21. A photomultiplier according to claim 20, wherein said focusing electrode plate has at least one contact terminal which is in contact With said photocathode to equalize potential of said focusing electrode and said photocathode, and said contact terminal and said focusing electrode plane being integrally formed.
22. A photomultiplier according to claim 16, wherein each of said dynode plates has an engaging member engaged with a corresponding connecting pin for applying a predetermined voltage at a predetermined position of a side surface of said plate, said side surface in parallel to the incident direction of said photoelectrons.
23. A photomultiplier according to claim 22, wherein said engaging member is constituted by a pair of guide pieces for guiding said corresponding connecting pin.
24. A photomultiplier according to claim 16, wherein an interval between a contact portion between said first concave portion and said first insulating member and a contact portion between said second concave portion and said second insulating member is smaller than an interval between said first and second main surface of said dynode plate.
25. A photomultiplier according to claim 16, wherein said first insulating member is spaced apart from said first main surface of said dynode plate by a first predetermined interval, and wherein said second insulating member is spaced apart from said second main surface of said dynode plate by a second predetermined interval.
26. A photomultiplier according to claim 16, wherein each of said dynode plates includes at least two plates integrally connected to each other, each having at least one opening for forming said dynode.
27. A photomultiplier according to claim 26, wherein each of said two plates has at least one projecting piece at a predetermined position of side surface thereof, said projecting piece being substantially perpendicular to the incident direction of said photoelectrons.
28. A photomultiplier comprising: a photocathode; an anode plate for supporting at least one anode; and a dynode unit provided between said photocathode and said anode plate and comprising a plurality of stacked stages of dynode plates, said dynode plates for respectively supporting at least one dynode for receiving and cascade-multiplying photoelectrons emitted from said photocathode in an incidence direction of said photoelectrons, wherein each of, said dynode plates has a first depression supporting a first insulating member and being provided on a first main surface of said dynode plate, said first insulating member being in partial contact with said first depression; and a second depression supporting a second insulating member and being provided on a second main surface opposing said first main surface, said second insulating member being in partial contact with said second depression, said second depression communicating with said first depression through a through hole, wherein an interval between a contact portion between said first depression and said first insulating member and a contact portion between said second depression and said second insulating member is smaller than an interval between said first and second main surfaces of each of said dynode plates; and wherein said insulating members are in contact at contact points on a surface of said members, wherein said contact points define a substantially straight line.

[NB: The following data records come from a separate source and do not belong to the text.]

-- ==== Sys2Proof/Machine/Dispatch.lean ====
section
/-!
DEFINITION. One arm per command (46_sequencing.md R141, below the gate and the decode, which stand in
Machine/HostPort.lean).
-/

namespace Sys2Proof.Machine

def exec (i : Instr) (s : State) : Host.Outcome State Fault Refusal :=
  match i with
  | .nop => Sys2Proof.Machine.execNop s
  | .fmtdec => Sys2Proof.Machine.execFmtdec s
  | .unmask => Sys2Proof.Machine.execUnmask s
  | .extract => Sys2Proof.Machine.execExtract s
  | .deint => Sys2Proof.Machine.execDeint s
  | .synd blk => Sys2Proof.Machine.execSynd blk s
  | .rscor blk => Sys2Proof.Machine.execRscor blk s
  | .rsall => Sys2Proof.Machine.execRsall s
  | .run => Sys2Proof.Machine.execRun s
  | .srst => Sys2Proof.Machine.execSrst s

end Sys2Proof.Machine
end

29. A photomultiplier according to claim 28, wherein a central point of said first insulating member, a central point of said second insulating member, and a contact point between said first and second insulating members are aligned on the same line in a stacking direction of said dynode plates.
30. A multiplier according to claim 28, wherein said first and second insulating members are spherical bodies.

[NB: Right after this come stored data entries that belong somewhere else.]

-- ==== Sys2Proof/Laws/Tables.lean ====
section
/-!
SUPPORT. The spec's generating rules of the default tables (15_rom_tables.md R47, R50) and that the contents of
Machine/Tables.lean, copied from the spec's printed tables, obey them.
-/

namespace Sys2Proof.Laws

/-- `bch_rem(k)` (15_rom_tables.md R47). -/
def bchRem (k : Nat) : BitVec 10 :=
  ([14, 13, 12, 11, 10].foldl
    (fun v i => if v.getLsbD i then v ^^^ (0x537#15 <<< (i - 10)) else v) (BitVec.ofNat 15 k <<< 10)).setWidth 10

/-- The printed `FMTTAB` is the generated one (15_rom_tables.md R47). -/
theorem default_fmttab_generated :
    defaultFmttab = (List.range 32).map fun k =>
      ((BitVec.ofNat 15 k <<< 10) ||| (bchRem k).setWidth 15) ^^^ 0x5412 := by decide +kernel

/-- `raw(v)`, the number of data cells of a version-v symbol (15_rom_tables.md R50). -/
def rawCells (v : Nat) : Int :=
  let a : Int := (v / 7 : Nat) + 2
  (16 * v + 128) * v + 64 - (if v = 1 then 0 else (25 * a - 10) * a - 55) - (if 7 ≤ v then 36 else 0)

/-- The error-correction codewords per block, versions 1 to 40 (15_rom_tables.md R50). -/
def eccPerBlock : Level → List Nat
  | .l => [7, 10, 15, 20, 26, 18, 20, 24, 30, 18, 20, 24, 26, 30, 22, 24, 28, 30, 28, 28,
    28, 28, 30, 30, 26, 28, 30, 30, 30, 30, 30, 30, 30, 30, 30, 30, 30, 30, 30, 30]
  | .m => [10, 16, 26, 18, 24, 16, 18, 22, 22, 26, 30, 22, 22, 24, 24, 28, 28, 26, 26, 26,
    26, 28, 28, 28, 28, 28, 28, 28, 28, 28, 28, 28, 28, 28, 28, 28, 28, 28, 28, 28]
  | .q => [13, 22, 18, 26, 18, 24, 18, 22, 20, 24, 28, 26, 24, 20, 30, 24, 28, 28, 26, 30,
    28, 30, 30, 30, 30, 28, 30, 30, 30, 30, 30, 30, 30, 30, 30, 30, 30, 30, 30, 30]
  | .h => [17, 28, 22, 16, 22, 28, 26, 26, 24, 28, 24, 28, 22, 24, 24, 30, 28, 28, 26, 28,
    30, 24, 30, 30, 30, 30, 30, 30, 30, 30, 30, 30, 30, 30, 30, 30, 30, 30, 30, 30]

/-- The number of blocks, versions 1 to 40 (15_rom_tables.md R50). -/
def numBlocks : Level → List Nat
  | .l => [1, 1, 1, 1, 1, 2, 2, 2, 2, 4, 4, 4, 4, 4, 6, 6, 6, 6, 7, 8,
    8, 9, 9, 10, 12, 12, 12, 13, 14, 15, 16, 17, 18, 19, 19, 20, 21, 22, 24, 25]
  | .m => [1, 1, 1, 2, 2, 4, 4, 4, 5, 5, 5, 8, 9, 9, 10, 10, 11, 13, 14, 16,
    17, 17, 18, 20, 21, 23, 25, 26, 28, 29, 31, 33, 35, 37, 38, 40, 43, 45, 47, 49]
  | .q => [1, 1, 2, 2, 4, 4, 6, 6, 8, 8, 8, 10, 12, 16, 12, 17, 16, 18, 21, 20,
    23, 23, 25, 27, 29, 34, 34, 35, 38, 40, 43, 45, 48, 51, 53, 56, 59, 62, 65, 68]
  | .h => [1, 1, 2, 4, 4, 4, 5, 6, 8, 8, 11, 11, 16, 16, 18, 16, 19, 21, 25, 25,
    25, 34, 30, 32, 35, 37, 40, 42, 45, 48, 51, 54, 57, 60, 63, 66, 70, 74, 77, 81]

/-- The record of a version and level by the generating rule (15_rom_tables.md R50). -/
def generatedRecord (v : Nat) (lv : Level) : CapRecord :=
  let total := (rawCells v / 8).toNat
  let e := (eccPerBlock lv).getD (v - 1) 0
  let nb := (numBlocks lv).getD (v - 1) 0
  let c2 := total % nb
  let n1 := total / nb
  { c1 := nb - c2, n1 := n1, k1 := n1 - e, c2 := c2
    n2 := if 0 < c2 then n1 + 1 else 0
    k2 := if 0 < c2 then n1 + 1 - e else 0 }

/-- The printed `CAP` is the generated one, in the order L, M, Q, H within a version (15_rom_tables.md R50; log 9). -/
theorem default_cap_generated :
    defaultCap = (List.range 40).flatMap fun i =>
      [Level.l, .m, .q, .h].map (generatedRecord (i + 1)) := by decide +kernel

end Sys2Proof.Laws
end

31. A multiplier according to claim 28, wherein said first and second insulating members are circularly cylindrical bodies, and outer surfaces of said circularly cylindrical bodies are in contact with each other.
32. A photomultiplier according to claim 28, further comprising a housing, wherein a conductive metal for applying a predetermined voltage to said photocathode is deposited on an inner wall of said housing, and said housing and said photocathode are rendered conductive by a predetermined conductive metal.
33. A photomultiplier according to claim 28, further comprising a focusing electrode plate for supporting at least one focusing electrode between said photocathode and said dynode unit and for correcting orbits of incident electrons, said focusing electrode plate being provided on an electron incidence side of said dynode unit while being spaced apart from said dynode unit at a predetermined interval.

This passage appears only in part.